A previous study investigated the use of ChatGPT in cases requiring a more advanced multidisciplinary approach30 by comparing the recommendations of the multidisciplinary tumor board and ChatGPT for primary breast cancer cases. In that previous study, the results were found to have an agreement rate of 64.2%, which may be attributed to the fact that it consisted of questions containing more complex patient scenarios or that the treatment options in the oncology department change very quickly and the database of ChatGPT is limited to information until the year 2021. Lukac et al. noted that ChatGPT mostly provides general responses, but in individual therapy, the current version does not provide specific recommendations for the treatment of patients with primary breast cancer, so it cannot replace a multidisciplinary board in the real world. Another study evaluating ChatGPT models for complex clinical questions such as multidisciplinary approach was conducted by Hirosawa et al. The investigators asked the differential diagnosis for 52 clinical vignettes in internal medicine and evaluated the accuracy of top 5 and top 10 answers given by ChatGPT. The accuracy rate of ChatGPT was reported as 80% in this study. The authors emphasized the potential utility of ChatGPT-4 as a complementary tool for physicians, despite the fact that it was derived from a limited dataset of case reports of a single event31.

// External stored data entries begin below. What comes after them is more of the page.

/-- A list of codes with the code of a symbol of the alphabet among them has a bit. -/
theorem codesBits_length_pos {freq : Table 32} {cs : List (Nat × Code)} {x : Byte} (hx : x ∈ alphabet freq)
    (hc : symbolCode freq x.toNat ∈ cs) : 0 < (codesBits cs).length := by
  have coded : 0 < (symbolCode freq x.toNat).1 := Nat.pos_of_ne_zero (lengthOf_ne_zero_of_mem hx)
  have some_bit : codeBits (symbolCode freq x.toNat).1 (symbolCode freq x.toNat).2 ≠ [] :=
    List.ne_nil_of_length_pos (by rwa [codeBits_length])
  exact List.length_pos_iff.mpr fun no_bit => some_bit (List.flatMap_eq_nil_iff.mp no_bit _ hc)

/-- The code table and a non-empty message have a code each. -/
theorem encTable_payloadBits_length {freq : Table 32} {msg : List Byte} (counted : ∀ x ∈ msg, x ∈ alphabet freq)
    (nonempty : msg ≠ []) : 2 ≤ ((encTable freq).payloadBits msg).length := by
  obtain ⟨x, hx⟩ := List.exists_mem_of_ne_nil msg nonempty
  have table : 0 < (codesBits (canonicalCodes freq)).length := codesBits_length_pos (counted x hx)
    (List.mem_map_of_mem (mem_canonicalAlphabet.mpr ⟨x.isLt, lengthOf_ne_zero_of_mem (counted x hx)⟩))
  have message : 0 < (codesBits (msg.map fun s => symbolCode freq s.toNat)).length :=
    codesBits_length_pos (counted x hx) (List.mem_map_of_mem hx)
  rw [encTable_payloadBits, List.length_append]
  omega

/-! ### ENC.RUN (R272) -/

/-- The state with the counters' table built and its codes assigned: what HT.BUILD and CC.ASSIGN make of a state. -/
def State.coded (s : State) : State := s.setEct (encTable s.fc.freq)

theorem ccAssign_of_build {s : State} (h : s.ect = Ect.build s.fc.freq) : ccAssign s = .done 0 s.coded := by
  have built : s.ect.built = true := by rw [h]; rfl
  rw [ccAssign, if_pos built, h]
  rfl

/-- HT.BUILD sets enc_built, so CC.ASSIGN does not raise. -/
theorem encRun_eq (s : State) : encRun s = encEmit s.coded := by
  rw [encRun, htBuild, Flow.bind_done, ccAssign_of_build rfl, Flow.bind_done]
  rfl

/-- On their own the first two parts leave that state with their two responses. -/
theorem execAll_encParts {s t : State} (he : s.ctl.err = false)
    (emit : exec .encEmit ((s.coded.respond 0).respond 0) = .next t) :
    execAll [.htBuild, .ccAssign, .encEmit] s = .next t := by
  have assign : exec .ccAssign ((s.setEct (Ect.build s.fc.freq)).respond 0) = .next ((s.coded.respond 0).respond 0) :=
    exec_of_done (i := .ccAssign) he (ccAssign_of_build rfl)
  rw [execAll_cons (exec_htBuild he), execAll_cons assign, execAll_cons emit, execAll]

/-- The writer afterwards and the bytes emitted depend on the message, the table and the writer alone. -/
theorem encEmit_of_ready {s : State} (assigned : s.ect.assigned = true) (ready : s.fc.msg = [] ∨ s.bw.cnt = 0) :
    ∃ (w : Bw) (bs : List Byte), ∀ v : State, v.ect = s.ect → v.fc = s.fc → v.bw = s.bw →
      encEmit v = .done 0 ((v.setBw w).emitAll bs) := by
  by_cases empty : s.fc.msg = []
  · refine ⟨s.bw, [], fun v ect fc bw => ?_⟩
    rw [encEmit_of_empty (by rw [ect, assigned]) (by rw [fc, empty]), State.emitAll_nil, ← bw]
    rfl
  · refine ⟨Bw.initial, s.ect.headerBytes ++ ((s.bw.writeBits (s.ect.payloadBits s.fc.msg)).2 ++
      (s.bw.writeBits (s.ect.payloadBits s.fc.msg)).1.finalBytes), fun v ect fc bw => ?_⟩
    rw [encEmit_of_aligned (by rw [ect, assigned]) (by rwa [fc]) (by rw [bw, ready.resolve_left empty]), ← ect, ← fc, ← bw]
    simp only [State.bwFinalize, State.bwWriteBits, State.emitAll, State.setBw, List.append_assoc]

/-! ### The empty stream (46_decoder.md R298) -/

theorem decRun_of_empty {s : State} (closed : s.br.sealed = true) (empty : s.br.queue = []) :
    decRun s = .done 0 (s.setDct Dct.initial.setDone) := by
  rw [decRun, if_neg (ne_false_of_eq_true closed), if_pos empty]

end Sys2Proof.Machine

namespace Sys2Proof

open Machine

/-- Settles O44, along the checks of R271 in their order; the invariant makes the table that of the message's counters. -/
theorem encEmitWritesTheWireFormat : Obligations.EncEmitWritesTheWireFormat := by
  refine ⟨decode_encode (i := .encEmit) rfl, fun s inv he => ⟨fun unassigned => ?_, fun assigned empty => ?_,
    fun assigned nonempty pending => ?_, fun assigned nonempty aligned => ?_⟩⟩
  · exact State.raises_of_body he (encEmit_of_unassigned unassigned)
  · exact ⟨_, exec_of_done he (i := .encEmit) (encEmit_of_empty assigned empty), ⟨⟨rfl, rfl, rfl⟩, ⟨rfl, rfl⟩, rfl, rfl⟩,
      State.observes_quiet 0 rfl⟩
  · exact State.raises_of_body he (encEmit_of_pending assigned nonempty pending)
  · have emits := encEmit_emits assigned nonempty (Bw.eq_initial inv.bw aligned)
    have size : s.ect.asize.toNat ≤ 256 := by
      rw [inv.ect.assigned_eq assigned, encTable_asize]
      exact alphabet_length_le s.fc.freq
    have some_bits : 2 ≤ (s.ect.payloadBits s.fc.msg).length := by
      rw [inv.ect.assigned_eq assigned]
      exact encTable_payloadBits_length (fun x => inv.fc.mem_alphabet) nonempty
    obtain ⟨data, marker, packed, holds, marker_eq⟩ := packBits_holds (s.ect.payloadBits s.fc.msg)
    rw [Ect.stream, packed, ← List.append_assoc] at emits
    rw [wireBits_eq] at some_bits holds marker_eq
    exact ⟨_, s.ect.headerBytes, data, marker, exec_of_done he (i := .encEmit) emits,
      ⟨⟨rfl, rfl, rfl⟩, ⟨rfl, rfl⟩, rfl, rfl⟩, State.observes_respond 0 rfl rfl rfl, s.ect.headerBytes_length,
      Ect.headerBytes_size size, fun i => Ect.headerBytes_alpha, congrArg BitVec.toNat s.ect.headerBytes_maxlen,
      fun l => Ect.headerBytes_count, holds, marker_eq, some_bits⟩

/-- Settles O45: ENC.EMIT goes the same way from the state ENC.RUN reaches and from the one the two commands reach, which differ
in the responses only. -/
theorem encRunIsItsThreeParts : Obligations.EncRunIsItsThreeParts := by
  refine ⟨decode_encode (i := .encRun) rfl, fun s he => ?_⟩
  by_cases ready : s.fc.msg = [] ∨ s.bw.cnt = 0
  · obtain ⟨w, bs, emits⟩ := encEmit_of_ready (s := s.coded) rfl ready
    refine ⟨_, _, Response.ok 0, exec_of_done he (i := .encRun) ((encRun_eq s).trans (emits _ rfl rfl rfl)),
      execAll_encParts he (exec_of_done he (i := .encEmit) (emits _ rfl rfl rfl)), ⟨⟨rfl, rfl, rfl⟩, ⟨rfl, rfl⟩, rfl, rfl⟩,
      rfl, ?_, rfl, rfl, rfl, rfl, rfl, rfl, ⟨rfl, rfl⟩, fun _ => ⟨rfl, rfl⟩,
      fun nonempty pending => absurd ready (not_or.mpr ⟨nonempty, pending⟩)⟩
    simp [State.coded, Response.ok]
  · obtain ⟨nonempty, pending⟩ := not_or.mp ready
    have raises : ∀ v : State, v.ect = s.coded.ect → v.fc = s.fc → v.bw = s.bw → encEmit v = .raised .sequence v :=
      fun v ect fc bw => encEmit_of_pending (by rw [ect]; rfl) (by rwa [fc]) (by rwa [bw])
    refine ⟨_, _, Response.error .sequence, exec_of_raised he (i := .encRun) ((encRun_eq s).trans (raises _ rfl rfl rfl)),
      execAll_encParts he (exec_of_raised he (i := .encEmit) (raises _ rfl rfl rfl)),
      ⟨⟨rfl, rfl, rfl⟩, ⟨rfl, rfl⟩, rfl, rfl⟩, rfl, ?_, rfl, rfl, rfl, rfl, rfl, rfl, ⟨rfl, rfl⟩,
      fun ready' => absurd ready' ready, fun _ _ => ⟨rfl, rfl, rfl, rfl⟩⟩
    simp [State.coded, Response.ok, Response.error]
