-- ==== Sys2Proof/Machine/Operands.lean ====
section
/-! DEFINITION. The operand forms: the payloads of received frames read by the layouts and codes of the
manual. A SAMPLE of a feeder unit (Table 1-2) and of the rectifier unit (Table 1-3), the STATUS of the
breaker units, the AC breaker unit and the firing unit (R74, R137, R138), and TIE messages (R145). -/

namespace Sys2Proof.Machine

/-- A feeder SAMPLE payload (Table 1-2), `none` when its length is not 6 (R36). Reserved bits and the
reserved byte are disregarded. -/
def readFeederSample : List Byte → Option FeederSample
  | [i1, i0, u1, u0, flags, _] =>
    some
      { i := int16 i1 i0, u := nat16 u1 u0, iOver := flags.getLsbD 0, uOver := flags.getLsbD 1
        unitFault := flags.getLsbD 2 }
  | _ => none

/-- The fields that both forms of a rectifier SAMPLE carry (Table 1-3). -/
def rectFields (ub1 ub0 ir1 ir0 temp flags : Byte) (crossing : Option Nat) : RectSample where
  ub := nat16 ub1 ub0
  ir := int16 ir1 ir0
  temp := temp.toInt
  ubOver := flags.getLsbD 0
  irOver := flags.getLsbD 1
  unitFault := flags.getLsbD 2
  crossing := crossing

/-- A rectifier SAMPLE payload (Table 1-3): 11 bytes with CROSSING_PRESENT set, 9 with it clear, and
`none` otherwise (R47). -/
def readRectSample : List Byte → Option RectSample
  | [ub1, ub0, ir1, ir0, temp, flags, _, _, _] =>
    if flags.getLsbD 3 then none else some (rectFields ub1 ub0 ir1 ir0 temp flags none)
  | [ub1, ub0, ir1, ir0, temp, flags, _, _, _, c1, c0] =>
    if flags.getLsbD 3 then
      some (rectFields ub1 ub0 ir1 ir0 temp flags (some (nat16 c1 c0)))
    else none
  | _ => none

/-- The value of an over-range signed reading: the limit of its sign (R40). -/
def saturate (beyond : Bool) (x : Int) : Int :=
  if beyond then (if 0 ≤ x then 32767 else -32768) else x

/-- The value of an over-range voltage reading (R40). -/
def saturateVoltage (beyond : Bool) (x : Nat) : Nat := if beyond then 4095 else x

/-- A breaker position byte: the first four codes of Table 9-3 (R74, R138). -/
def readBreakerPos (b : Byte) : Option BreakerPos :=
  [BreakerPos.opened, .closed, .travelling, .disagree].find? fun p => p.code == b.toNat

/-- A test contactor position byte: OPEN, CLOSED or DISAGREE, coded as in Table 9-3 (R74). -/
def readContactorPos (b : Byte) : Option ContactorPos :=
  if b = 1#8 then some .opened else if b = 2#8 then some .closed
  else if b = 4#8 then some .disagree else none

/-- The STATUS payload of a feeder breaker unit, `none` when malformed (R74). -/
def readBreakerStatus : List Byte → Option BreakerStatus
  | [b, c, sp] =>
    match readBreakerPos b, readContactorPos c with
    | some pos, some con =>
      if sp = 0#8 then some ⟨pos, con, false⟩
      else if sp = 1#8 then some ⟨pos, con, true⟩
      else none
    | _, _ => none
  | _ => none

/-- The STATUS payload of the AC breaker unit, `none` when malformed (R138). -/
def readAcStatus : List Byte → Option BreakerPos
  | [b] => readBreakerPos b
  | _ => none

/-- The STATUS payload of the firing unit, `none` when malformed (R137). -/
def readFiringStatus : List Byte → Option FiringState
  | [b] => if b = 1#8 then some .healthy else if b = 2#8 then some .faulty else none
  | _ => none

/-- A sender mode byte (R145). -/
def readMode (b : Byte) : Option Mode :=
  [Mode.config, .service, .shadow, .replay].find? fun m => modeCode m == b.toNat

/-- An intertrip cause byte (R145). -/
def readInterCause (b : Byte) : Option InterCause :=
  [InterCause.ioc, .ddl, .backup, .emergency].find? fun c => c.cause.code == b.toNat

/-- An acknowledgement result byte (R145). -/
def readAckResult (b : Byte) : Option AckResult :=
  [AckResult.tripped, .alreadyOpen, .outOfService, .unknownSection, .notInServiceMode].find? fun r =>
    r.cause.code == b.toNat

/-- A TIE payload, `none` when malformed: an unknown type, a wrong length or a field outside its set
(R145). -/
def readTie : List Byte → Option TieMsg
  | [t, a] =>
    if t = 1#8 then (readMode a).map TieMsg.beat
    else if t = 4#8 then some (.sectionClear a)
    else if t = 5#8 then some (.sectionHold a)
    else none
  | [t, a, b, c] =>
    if t = 2#8 then (readInterCause b).map fun x => .tripReq a x c
    else if t = 3#8 then (readAckResult c).map fun x => .tripAck a b x
    else none
  | _ => none

end Sys2Proof.Machine
end

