-- ==== Sys2Proof/Machine/Intake.lean ====
section
/-! DEFINITION. Sample intake (chapter 3): judging, saturation, the handing on of accepted samples, unit
faults, the blind watchdog's restart, frozen detection and clearing, the history ring, the placing of
crossings and the silence timer, with the decimated copies of R33. -/

namespace Sys2Proof.Machine

/-- The sequence judgement (R37): the gap of a sample that passes, `none` for a duplicate or a stale
one. -/
def judgeGap (last : Option Byte) (seq : Byte) : Option Nat :=
  match last with
  | none => some 1
  | some l =>
    let g := (seq - l).toNat
    if g = 0 ∨ 128 < g then none else some g

/-- The handed gap of an accepted sample (R38). -/
def handedGap (resumption : Bool) (g carry : Nat) : Nat :=
  if resumption then 1 else min 255 (g + carry)

/-- The missing carry after a sample recorded under a unit fault (R39). -/
def carryAfter (carry g : Nat) : Nat := min 255 (carry + g)

/-! Frozen samples -/

/-- Intake sets FROZEN (R45): both counts become 0, IOC and DDL are put at rest (R53), the report is made
and the sequence unit informed (R94). -/
def setFrozen (f : FeederId) (i : Int) (s : State) : State :=
  let u := s.feeder f
  let s1 :=
    s.setFeeder f
      { u with
        intake := { u.intake with frozenCount := 0, clearingCount := 0 }
        prot := u.prot.atRest
        sq := { u.sq with frozen := true } }
  flagAction f false (submit .frozen (.feeder f) none (some i) none s1)

/-- Whether frozen detection compares a sample, and finds it equal above the floor (R45). -/
def repeats (s : State) (f : FeederId) (x : FeederTaken) : Bool :=
  (s.sq f).state == .closed && (s.rect.state == .running || s.rect.state == .probe)
    && !x.resumption && decide ((s.feeder f).row.intake.iRippleMin ≤ x.i.natAbs)
    && x.i == x.previous

/-- Frozen detection, while FROZEN is clear (R45). -/
def detectFrozen (f : FeederId) (x : FeederTaken) (s : State) : State :=
  let u := s.feeder f
  let k := u.intake
  if repeats s f x then
    if u.row.intake.wF ≤ k.frozenCount + 1 then setFrozen f x.i s
    else s.setIntake f { k with frozenCount := k.frozenCount + 1 }
  else s.setIntake f { k with frozenCount := 0 }

/-- Frozen clearing, while FROZEN is set (R46). -/
def clearFrozen (f : FeederId) (x : FeederTaken) (s : State) : State :=
  let u := s.feeder f
  let k := u.intake
  match u.row.intake.policy with
  | .latch => s.setIntake f { k with clearingCount := 0 }
  | .auto =>
    if x.resumption ∨ x.i = x.previous then s.setIntake f { k with clearingCount := 0 }
    else if 32 ≤ k.clearingCount + 1 then
      submit .frozenClear (.feeder f) none none none
        (s.setFeeder f
          { u with intake := { k with clearingCount := 0 }, sq := { u.sq with frozen := false } })
    else s.setIntake f { k with clearingCount := k.clearingCount + 1 }

/-- Frozen supervision of an accepted sample (R45, R46). -/
def frozenSample (f : FeederId) (x : FeederTaken) (s : State) : State :=
  if (s.sq f).frozen then clearFrozen f x s else detectFrozen f x s

/-! Feeder samples -/

/-- The blind watchdog on an accepted sample (R43, R44): outside OUT the timer restarts, and a BLIND
feeder sees again with a SEEN report. -/
def watchSample (f : FeederId) (seq : Byte) (s : State) : State :=
  let u := s.feeder f
  if u.sq.state = .out then s
  else
    let s1 := s.setIntake f { u.intake with blindTimer := some (ms u.row.intake.tBlind) }
    if u.sq.blind then
      submit .seen (.feeder f) none (some seq.toNat) none (s1.setSq f { u.sq with blind := false })
    else s1

/-- A history ring after an entry joins: the oldest entry leaves a full ring (R42). -/
def pushRing (ring : List RingEntry) (e : RingEntry) : List RingEntry :=
  (if ring.length < Config.ringCapacity then ring else ring.drop 1) ++ [e]

/-- Record an accepted sample in the feeder's intake record and history ring (R37, R38, R39, R42). -/
def recordAccepted (f : FeederId) (seq : Byte) (x : FeederTaken) (s : State) : State :=
  let k := (s.feeder f).intake
  s.setIntake f
    { k with
      lastSeq := some seq
      resumption := false
      carry := 0
      lastAccepted := some (x.i, x.u)
      faultOnset := false
      ring :=
        pushRing k.ring
          { i := x.i, u := x.u, ub := x.ub, seq := seq
            gap := if 1 < x.gap then some x.gap else none } }

/-- The decimation count after an accepted field sample, and its copy when the count reaches D (R33). -/
def decimate (f : FeederId) (fr : RxFrame) (s : State) : State :=
  let u := s.feeder f
  let d := u.row.intake.decimation
  if d = 0 then s
  else if u.decim + 1 = d then
    offerForwarded .sp
      { kind := .sample, dest := stationAddress s, src := fr.src, seq := fr.seq
        payload := .bytes fr.payload }
      (s.setFeeder f { u with decim := 0 })
  else s.setFeeder f { u with decim := u.decim + 1 }

/-- The values an accepted feeder sample is handed on with (R38, R40, R41). -/
def handOn (s : State) (f : FeederId) (g : Nat) (x : FeederSample) : FeederTaken :=
  let k := (s.feeder f).intake
  let i := saturate x.iOver x.i
  { i := i
    u := saturateVoltage x.uOver x.u
    ub := s.rectIntake.ub
    ubValid := s.rectIntake.busbarValid
    gap := handedGap k.resumption g k.carry
    previous := if k.resumption then i else (k.lastAccepted.map fun y => y.1).getD i
    resumption := k.resumption }

/-- Accept a feeder sample (R41): the ring entry is made first; the filling capture, the decimated copy,
the blind watchdog, protection, frozen supervision and the sequence unit follow (log entry 12). The
sample that sets FROZEN has been evaluated before it, so IOC and DDL stand at rest until the next
accepted sample (R53). `copy` is the received frame of a field sample; an injected sample has none
(R33). -/
def acceptFeeder (f : FeederId) (seq : Byte) (g : Nat) (x : FeederSample) (copy : Option RxFrame)
    (s : State) : State :=
  let t := handOn s f g x
  let s1 := fillCapture f t.gap ⟨t.i, t.u, t.ub⟩ (recordAccepted f seq t s)
  let s2 := match copy with | some fr => decimate f fr s1 | none => s1
  sequenceSample f t (frozenSample f t (protectionSample f t (watchSample f seq s2)))

/-- Record a feeder sample under a unit fault (R39). -/
def recordFault (f : FeederId) (seq : Byte) (g : Nat) (s : State) : State :=
  let k := (s.feeder f).intake
  let s1 :=
    s.setIntake f
      { k with lastSeq := some seq, carry := carryAfter k.carry g, faultOnset := true }
  if k.faultOnset then s1 else submit .unitFault (.feeder f) none (some seq.toNat) none s1

/-- Orders 4 and 5 of R35 on a feeder sample with gap `g`. -/
def takeFeeder (f : FeederId) (seq : Byte) (g : Nat) (x : FeederSample) (copy : Option RxFrame)
    (s : State) : State :=
  if x.unitFault then recordFault f seq g s else acceptFeeder f seq g x copy s

/-- A SAMPLE of a feeder's measuring unit from the field port (R35): ignored in REPLAY, discarded when
malformed, duplicate or stale, each counted as rejected, else recorded or accepted. -/
def feederSample (f : FeederId) (fr : RxFrame) (s : State) : State :=
  if s.mode = .replay then reject .fp s
  else
    match readFeederSample fr.payload with
    | none => reject .fp s
    | some x =>
      match judgeGap (s.feeder f).intake.lastSeq fr.seq with
      | none => reject .fp s
      | some g => takeFeeder f fr.seq g x (some fr) s

/-- The sequence number of an injected sample (R50). -/
def injectedSeq (last : Option Byte) : Byte :=
  match last with
  | some l => l + 1#8
  | none => 0#8

/-- An injected sample of a feeder (R50). -/
def injectFeeder (f : FeederId) (x : FeederSample) (s : State) : State :=
  takeFeeder f (injectedSeq (s.feeder f).intake.lastSeq) 1 x none s

/-! Rectifier samples -/

/-- Record a rectifier sample under a unit fault (R47): busbar-valid is cleared too. -/
def recordRectFault (seq : Byte) (g : Nat) (s : State) : State :=
  let k := s.rectIntake
  let s1 :=
    s.setRectIntake
      { k with
        lastSeq := some seq, carry := carryAfter k.carry g, faultOnset := true
        busbarValid := false }
  if k.faultOnset then s1 else submit .unitFault .rect none (some seq.toNat) none s1

/-- Place a crossing in station time, `none` when it is absent or unplaced (R48). -/
def placeCrossing (k : RectIntake) (gap : Nat) (stamp : Stamp) (offset : Option Nat) : Option Stamp :=
  match offset, k.prevStamp with
  | some o, some p =>
    if k.resumption = false ∧ gap = 1 ∧ k.timeSet = false ∧ (o : Int) < stampDiff stamp p then
      some (stampAdd p o)
    else none
  | _, _ => none

/-- Accept a rectifier sample (R47, R48): the latest values, busbar-valid, arriving and the silence timer
are set, and the sample is handed to the controller. -/
def acceptRect (stamp : Stamp) (seq : Byte) (g : Nat) (x : RectSample) (s : State) : State :=
  let k := s.rectIntake
  let gap := handedGap k.resumption g k.carry
  let ub := saturateVoltage x.ubOver x.ub
  let ir := saturate x.irOver x.ir
  let s1 :=
    s.setRectIntake
      { lastSeq := some seq
        resumption := false
        carry := 0
        faultOnset := false
        ub := ub
        ir := ir
        temp := x.temp
        busbarValid := true
        prevStamp := some stamp
        timeSet := false
        silence := some Config.rectSilence
        arriving := true }
  rectSample
    { ub := ub, ir := ir, temp := x.temp, gap := gap, resumption := k.resumption
      placed := placeCrossing k gap stamp x.crossing }
    s1

/-- Orders 4 and 5 of R35 on a rectifier sample with gap `g` (R47). -/
def takeRect (stamp : Stamp) (seq : Byte) (g : Nat) (x : RectSample) (s : State) : State :=
  if x.unitFault then recordRectFault seq g s else acceptRect stamp seq g x s

/-- A SAMPLE of the RECT_MU node from the field port (R47). -/
def rectFieldSample (stamp : Stamp) (fr : RxFrame) (s : State) : State :=
  if s.mode = .replay then reject .fp s
  else
    match readRectSample fr.payload with
    | none => reject .fp s
    | some x =>
      match judgeGap s.rectIntake.lastSeq fr.seq with
      | none => reject .fp s
      | some g => takeRect stamp fr.seq g x s

/-- An injected sample of the rectifier unit, stamped with the station time of its taking (R50). -/
def injectRect (x : RectSample) (s : State) : State :=
  takeRect s.time (injectedSeq s.rectIntake.lastSeq) 1 x s

/-- The silence timer runs out (R49). -/
def silenceExpired (s : State) : State :=
  let k := s.rectIntake
  if k.silence = none then s
  else
    s.setRectIntake
      { k with
        silence := none, busbarValid := false, arriving := false, lastSeq := none
        resumption := true, carry := 0 }

end Sys2Proof.Machine
end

The present study determined that the reading level of ChatGPT-4 is difficult or very difficult to read, and it mostly requires a college-level education to understand the text. Contrarily, the results of the correlation analysis suggested that readability was not related to reliability and quality. These results are similar to a study by Momenaei et al.32 on the readability and suitability of the responses generated by ChatGPT-4 for the surgical treatment of retinal diseases; however, the questions were prepared for clinicians, so it is acceptable for the response to be at an advanced reading level. In the present study, questions targeting both patients and clinicians were created, so the development of ChatGPT-4 should be aimed to increase readability. Alternatively, separate user interfaces for patients and clinicians can be considered.

There were some limitations of our study. First, responses were analyzed only in English, so results cannot be generalized to all languages. While ChatGPT-4 is available in many languages, studies in languages other than English are few. Second, there is a lack of standardized tools for evaluating ChatGPT-4 responses. This creates heterogeneity in the comparison of studies. Third, there is no single answer to a question, although consistency has been found between the answers in different sessions. Finally, the database contains information up to 2021. As it is not connected to the internet, it is currently unable to conduct an updated literature review.

Conclusion

In conclusion, the present study reports that ChatGPT-4 responses about hypothyroidism during pregnancy do not contain misleading information and has moderate and good reliability. In addition, the reading level is difficult or very difficult, and it requires a college-level education to understand. The difficulty of reading ChatGPT-4 will limit its easy use by the general public. Although the answers were considered safe in our study and in most of the ChatGPT-4 studies in the literature, clinicians and patients should be aware of the limitations when using the model. Although ChatGPT-4 has significant potential, it can be used as a source of auxiliary information for counseling about hypothyroidism in pregnancy. Further studies in different languages and with more comprehensive questions are needed to better evaluate ChatGPT-4 performance. Finally, efforts should be made to improve the reliability and readability of ChatGPT and to develop domain-specific models.